Estelle was definitely out of her basket now.
‘I’m not too young. I’m not! You just don’t understand how things are these days. Everyone in my year is allowed to smoke. Everyone’s allowed to drink. And everyone’s allowed to go out to Fiends. I’ve made arrangements. You can’t treat me like a baby. You have to let me go! You can’t keep me locked in this box!’
Mistake! Mistake!
‘Box?’ You’d think from the dangerously calm tone of Mum’s voice that Estelle’s life expectancy was now measurable in seconds. ‘What box is this, Estelle? I’m looking round for a box.’
Sarcastically, she made the gesture of glancing to left and right. Then, like a flare shooting up to light the sky:
‘This isn’t a box, Estelle! This is a home! A home your father and I have slaved for years to—’
Muffy was tugging desperately at my woolly, trying to pull it down safely over her head. But suddenly Mum stopped. She just broke off. It was extraordinary, as if the flare, instead of sailing in its customary brilliant arc across the sky, had settled directly into a sizzling downward trail before spluttering out into blackness.
‘Oh, you tell her, George! I can’t be bothered.’
Mum reached for her shoulder bag and undid the flap, checking she had her keys. ‘I’ll slip away to the parents’ meeting, and you stay here and explain to Estelle why she can’t go out tonight.’
I’ve never seen Dad move so fast in my life. If Mum had been a live football, and the back door the goal, he couldn’t have moved more smartly to make the save.
‘Oh, no! Oh, no, no, no. I’ll go to the parents’ meeting. You stay here.’
‘No, really, George,’ said Mum. (She sounded so sweet and reasonable that Muffy even lifted up the edge of my woolly to peep in amazement.) ‘Your mechanic was off sick, and you had to answer the telephones and do the servicings, as well as keeping your eye on Sarah. And you’ve been out shopping too. What you ought to do is settle down on the sofa, put your feet up and watch telly.’
It must be Courtesy Week at 27 Beechcroft Avenue.
‘No, no,’ said Dad. ‘Don’t be ridiculous, Bridget. You had horrible clients all morning and the
n a meeting that went on practically all afternoon, and you didn’t even get a proper lunch hour because you had to go to the bank, pay the road tax and get tickets for that puppet show for Muffy. And you came shopping too. So what you need now is a nice long hot bath.’
‘No, no,’ Mum said. ‘I’ll go. You stay.’
‘No, no,’ insisted Dad. ‘You stay. I’ll go.’
They were so taken up with making their chivalrous offers, they didn’t sense the rocket going off.
‘Fine!’ Estelle exploded. ‘Oh, lovely! Really nice for me! First you gang up to stop me having any fun! And then you fight to see who can get out of giving me one good reason why I should lead this boring, miserable life! You’re both mean and selfish and horrible!’
This time Muffy pulled the front of my woolly so far down over her head, her mop of hair came spilling out of my neck hole.
Dad took a very deep breath.
‘Now listen to me, Estelle—’
‘No!’ she howled. ‘No, I won’t! Ever since I could talk you’ve been telling me to listen! I’m not listening any longer! I’ve had enough!’
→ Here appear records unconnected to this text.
theorem adderEvict_le (s : State) (ch : Nat) (cw : Nat) : Le 134742040 s (adderEvict s ch cw) := by
  unfold adderEvict
  dsimp only
  split
  exact Le.refl _ _
  with_reducible refine Le.next (countMoved_le ..) (by decide) ?_
  with_reducible refine Le.next (State.modPool_le _ _ ?_) (by decide) ?_
  with_reducible exact fun h => PoolOk.put h _ _ _
  with_reducible refine Le.next (State.modChan_le ..) (by decide) ?_
  exact Le.refl _ _

theorem nextHop_le (s : State) (arr : Option Nat) (p : Pkt) : Le 134221824 s (nextHop s arr p).1 := by
  unfold nextHop
  dsimp only
  split
  exact Le.refl _ _
  with_reducible refine Le.iteP (fun w : State × _ => w.1) (fun _ => ?_) (fun _ => ?_)
  exact Le.refl _ _
  split
  dsimp only
  with_reducible refine Le.next (pickPort_le ..) (by decide) ?_
  exact Le.refl _ _
  with_reducible refine Le.iteP (fun w : State × _ => w.1) (fun _ => ?_) (fun _ => ?_)
  exact Le.refl _ _
  split
  dsimp only
  with_reducible refine Le.next (pickPort_le ..) (by decide) ?_
  exact Le.refl _ _
  exact Le.refl _ _

theorem pumpPort_le (x : Nat) (s : State) : Le 201330688 s (pumpPort x s) := by
  unfold pumpPort
  with_reducible refine Le.ite (fun _ => ?_) (fun _ => ?_)
  exact Le.refl _ _
  dsimp only
  with_reducible refine Le.next (drainPort_le ..) (by decide) ?_
  with_reducible refine Le.forEach ?_ (fun x u hu => ?_)
  with_reducible refine Le.next (ackBack_le ..) (by decide) ?_
  exact Le.refl _ _
  with_reducible refine Le.next (creditBack_le ..) (by decide) ?_
  with_reducible assumption

theorem pairStep_le (s : State) (l : Nat) (n : Nat) (k : Nat) : Le 32768 s (pairStep s l n k) := by
  unfold pairStep
  split
  with_reducible refine Le.next (setPosition_le ..) (by decide) ?_
  exact Le.refl _ _
  exact Le.refl _ _

theorem portStep_le (s : State) (p : Nat) (step : Nat) : Le 32768 s (portStep s p step) := by
  unfold portStep
  split
  with_reducible refine Le.next (setPosition_le ..) (by decide) ?_
  exact Le.refl _ _
  exact Le.refl _ _

theorem invPositions_le (s : State) (tag : Nat) : Le 32768 s (invPositions s tag) := by
  unfold invPositions
  with_reducible refine Le.forEach ?_ (fun x u hu => ?_)
  exact Le.refl _ _
  with_reducible refine Le.next (setPosition_le ..) (by decide) ?_
  with_reducible assumption

theorem traceTile_le (s : State) (t : Nat) (r : TraceRec) : Le 1048576 s (traceTile s t r) := by
  unfold traceTile
  with_reducible refine Le.ite (fun _ => ?_) (fun _ => ?_)
  with_reducible refine Le.next (holdTrace_le ..) (by decide) ?_
  exact Le.refl _ _
  exact Le.refl _ _

theorem loseAccesses_le (a : Nat) (t : Nat) (s : State) : Le 1 s (loseAccesses a t s) := by
  unfold loseAccesses
  with_reducible refine Le.forEach ?_ (fun x u hu => ?_)
  exact Le.refl _ _
  with_reducible refine Le.next (State.modQueue_le ..) (by decide) ?_
  with_reducible assumption

theorem wayPosition_le (s : State) (mark : Nat) (n : Nat) : Le 32768 s (wayPosition s mark n) := by
  unfold wayPosition
  with_reducible refine Le.forEach ?_ (fun x u hu => ?_)
  exact Le.refl _ _
  with_reducible refine Le.next (setPosition_le ..) (by decide) ?_
  with_reducible assumption

theorem modEntry_le (s : State) (t : Nat) (q : Nat) (seq : W32) (f : QEntry → QEntry) : Le 1 s (modEntry s t q seq f) := by
  unfold modEntry
  with_reducible refine Le.next (State.modQueue_le ..) (by decide) ?_
  exact Le.refl _ _

theorem tileCycles_le (s : State) (t : Nat) : Le 134742017 s (tileCycles s t) := by
  unfold tileCycles
  dsimp only
  with_reducible refine Le.ite (fun _ => ?_) (fun _ => ?_)
  with_reducible refine Le.next (countTile_le ..) (by decide) ?_
  with_reducible refine Le.next (State.modTile_le ..) (by decide) ?_
  with_reducible refine Le.next (State.takeFree_le ..) (by decide) ?_
  exact Le.refl _ _
  with_reducible refine Le.next (State.modTile_le ..) (by decide) ?_
  with_reducible refine Le.next (State.takeFree_le ..) (by decide) ?_
  exact Le.refl _ _

theorem countCycles_le (s : State) (t : Nat) (i : Nat) : Le 134742016 s (countCycles s t i) := by
  unfold countCycles
  with_reducible refine Le.next (countTile_le ..) (by decide) ?_
  with_reducible refine Le.next (State.takeFree_le ..) (by decide) ?_
  exact Le.refl _ _

theorem tileEvent_le (s : State) (t : Nat) (ev : Nat) (q : Option Nat) (n : Nat) : Le 524289 s (tileEvent s t ev q n) := by
  unfold tileEvent
  with_reducible refine Le.forEach ?_ (fun x u hu => ?_)
  exact Le.refl _ _
  dsimp only
  with_reducible refine Le.ite (fun _ => ?_) (fun _ => ?_)
  with_reducible refine Le.next (countProg_le ..) (by decide) ?_
  with_reducible assumption
  with_reducible assumption

theorem countCtrl_le (s : State) (port : Nat) : Le 67637248 s (countCtrl s port) := by
  unfold countCtrl
  with_reducible refine Le.next (recvFlits_le ..) (by decide) ?_
  exact Le.refl _ _

theorem countRx_le (s : State) (port : Nat) (p : Pkt) : Le 67637248 s (countRx s port p) := by
  unfold countRx
  with_reducible refine Le.next (recvFlits_le ..) (by decide) ?_
  exact Le.refl _ _

theorem dmiRegister_le (s : State) (t : Nat) (cmd : Nat) : Le 1 s (dmiRegister s t cmd) := by
  unfold dmiRegister
  dsimp only
  with_reducible refine Le.ite (fun _ => ?_) (fun _ => ?_)
  with_reducible refine Le.next (State.modCore_le ..) (by decide) ?_
  exact Le.refl _ _
  with_reducible refine Le.ite (fun _ => ?_) (fun _ => ?_)
  with_reducible refine Le.next (setCmderr_le ..) (by decide) ?_
  exact Le.refl _ _
  with_reducible refine Le.ite (fun _ => ?_) (fun _ => ?_)
  with_reducible refine Le.next (setCmderr_le ..) (by decide) ?_
  exact Le.refl _ _
  with_reducible refine Le.ite (fun _ => ?_) (fun _ => ?_)
  with_reducible refine Le.next (State.modCore_le ..) (by decide) ?_
  exact Le.refl _ _
  with_reducible refine Le.next (State.modCore_le ..) (by decide) ?_
  with_reducible refine Le.next (csrEffect_le ..) (by decide) ?_
  exact Le.refl _ _

theorem doCntloRead_le (v : View) (addr : Nat) (s : State) : Le 168296448 s (doCntloRead v addr s) := by
  unfold doCntloRead
  dsimp only
  with_reducible refine Le.next (State.ret_le ..) (by decide) ?_
  split
  with_reducible refine Le.next (State.modCtrs_le ..) (by decide) ?_
  with_reducible refine Le.next (timeCtr_le ..) (by decide) ?_
  exact Le.refl _ _
  with_reducible refine Le.next (State.modCtrs_le ..) (by decide) ?_
  with_reducible refine Le.next (timeCtr_le ..) (by decide) ?_
  exact Le.refl _ _

theorem pcacheWrite_le (p : Nat) (off : Nat) (val : W32) (s : State) : Le 32 s (pcacheWrite p off val s) := by
  unfold pcacheWrite
  dsimp only
  split
  with_reducible refine Le.next (State.modPier_le ..) (by decide) ?_
  exact Le.refl _ _
  with_reducible refine Le.next (doWayctlEnableWrite_le ..) (by decide) ?_
  with_reducible refine Le.next (doWayctlDisableWrite_le ..) (by decide) ?_
  exact Le.refl _ _
  exact Le.refl _ _

theorem State.advanceOps_le (s : State) : Le 134250496 s (State.advanceOps s) := by
  unfold State.advanceOps
  with_reducible refine Le.forEach ?_ (fun x u hu => ?_)
  exact Le.refl _ _
  with_reducible refine Le.next (State.takeFree_le ..) (by decide) ?_
  with_reducible refine Le.next (setPosition_le ..) (by decide) ?_
  with_reducible assumption

theorem tgPut_le (s : State) (ch : Nat) (raw : Bool) (x : Nat × BitVec 64 × BitVec 512) : Le 134742040 s (tgPut s ch raw x) := by
  unfold tgPut
  dsimp only
  with_reducible refine Le.ite (fun _ => ?_) (fun _ => ?_)
  exact Le.refl _ _
  with_reducible refine Le.next (countMoved_le ..) (by decide) ?_
  with_reducible refine Le.ite (fun _ => ?_) (fun _ => ?_)
  with_reducible refine Le.next (upsetCw_le ..) (by decide) ?_
  with_reducible refine Le.next (State.modPool_le _ _ ?_) (by decide) ?_
  with_reducible exact fun h => PoolOk.of (PoolOk.put h _ _ _) rfl rfl rfl
  exact Le.refl _ _
  with_reducible refine Le.next (State.modPool_le _ _ ?_) (by decide) ?_
  with_reducible exact fun h => PoolOk.of (PoolOk.put h _ _ _) rfl rfl rfl
  exact Le.refl _ _

theorem tgGet_le (r : TgRun) (ch : Nat) (raw : Bool) (x : Nat × BitVec 64 × BitVec 512) : Le 134742040 r.s (tgGet r ch raw x).1.s := by
  unfold tgGet
  dsimp only
  with_reducible refine Le.iteP (fun w : TgRun × _ => w.1.s) (fun _ => ?_) (fun _ => ?_)
  dsimp only
  with_reducible refine Le.next (countMoved_le ..) (by decide) ?_
  with_reducible refine Le.foldl ?_ (fun u x hu => ?_)
  exact Le.refl _ _
  with_reducible refine Le.next (upsetCw_le ..) (by decide) ?_
  with_reducible assumption
  split
  dsimp only
  with_reducible refine Le.ite (fun _ => ?_) (fun _ => ?_)
  with_reducible refine Le.next (innerCorrected_le ..) (by decide) ?_
  with_reducible refine Le.next (State.takeFree_le ..) (by decide) ?_
  with_reducible refine Le.next (countMoved_le ..) (by decide) ?_
  with_reducible refine Le.foldl ?_ (fun u x hu => ?_)
  exact Le.refl _ _
  with_reducible refine Le.next (upsetCw_le ..) (by decide) ?_
  with_reducible assumption
  with_reducible refine Le.next (State.takeFree_le ..) (by decide) ?_
  with_reducible refine Le.next (countMoved_le ..) (by decide) ?_
  with_reducible refine Le.foldl ?_ (fun u x hu => ?_)
  exact Le.refl _ _
  with_reducible refine Le.next (upsetCw_le ..) (by decide) ?_
  with_reducible assumption
  dsimp only
  with_reducible refine Le.next (outerCorrected_le ..) (by decide) ?_
  with_reducible refine Le.next (State.takeFree_le ..) (by decide) ?_
  with_reducible refine Le.next (countMoved_le ..) (by decide) ?_
  with_reducible refine Le.foldl ?_ (fun u x hu => ?_)
  exact Le.refl _ _
  with_reducible refine Le.next (upsetCw_le ..) (by decide) ?_
  with_reducible assumption
  dsimp only
  with_reducible refine Le.next (State.modChan_le ..) (by decide) ?_
  with_reducible refine Le.next (State.modPool_le _ _ ?_) (by decide) ?_
  with_reducible exact fun h => PoolOk.of h rfl rfl rfl
  with_reducible refine Le.next (State.takeFree_le ..) (by decide) ?_
  with_reducible refine Le.next (countMoved_le ..) (by decide) ?_
  with_reducible refine Le.foldl ?_ (fun u x hu => ?_)
  exact Le.refl _ _
  with_reducible refine Le.next (upsetCw_le ..) (by decide) ?_
  with_reducible assumption

theorem traceSpace_le (s : State) (tag : Nat) (aux : Nat) (root : Nat) : Le 1048576 s (traceSpace s tag aux root) := by
  unfold traceSpace
  with_reducible refine Le.next (traceKs_le ..) (by decide) ?_
  exact Le.refl _ _

theorem recvCtrl_le (s : State) (port : Nat) (payload : List Byte) : Le 67637248 s (recvCtrl s port payload) := by
  unfold recvCtrl
  dsimp only
  with_reducible refine Le.next (recvFlits_le ..) (by decide) ?_
  exact Le.refl _ _

theorem ackProgress_le (s : State) (x : Launch) (a : LaunchAck) : Le 32768 s (ackProgress s x a) := by
  unfold ackProgress
  dsimp only
  split
  exact Le.refl _ _
  with_reducible refine Le.next (setPosition_le ..) (by decide) ?_
  exact Le.refl _ _

theorem doCodewordCorrectiveWrite_le (cw : Nat) (s : State) : Le 134742040 s (doCodewordCorrectiveWrite cw s) := by
  unfold doCodewordCorrectiveWrite
  with_reducible refine Le.ite (fun _ => ?_) (fun _ => ?_)
  exact Le.refl _ _
  dsimp only
  with_reducible refine Le.next (countMoved_le ..) (by decide) ?_
  with_reducible refine Le.next (State.modPool_le _ _ ?_) (by decide) ?_
  with_reducible exact fun h => PoolOk.put h _ _ _
  exact Le.refl _ _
She wrenched the door to the hall open so hard that, under the cover of my woolly, Muffy still heard it and reached up to put her hands over her ears.
Bang!!!
The whole house shook.
Dad sighed.
‘I don’t know,’ he said. ‘Sometimes I wonder how this house stays upright, the way Estelle slams doors.’
He swung round.
‘Bridg—’ He stopped, aghast. ‘Bridget? Bridget, where are you? Bridget!’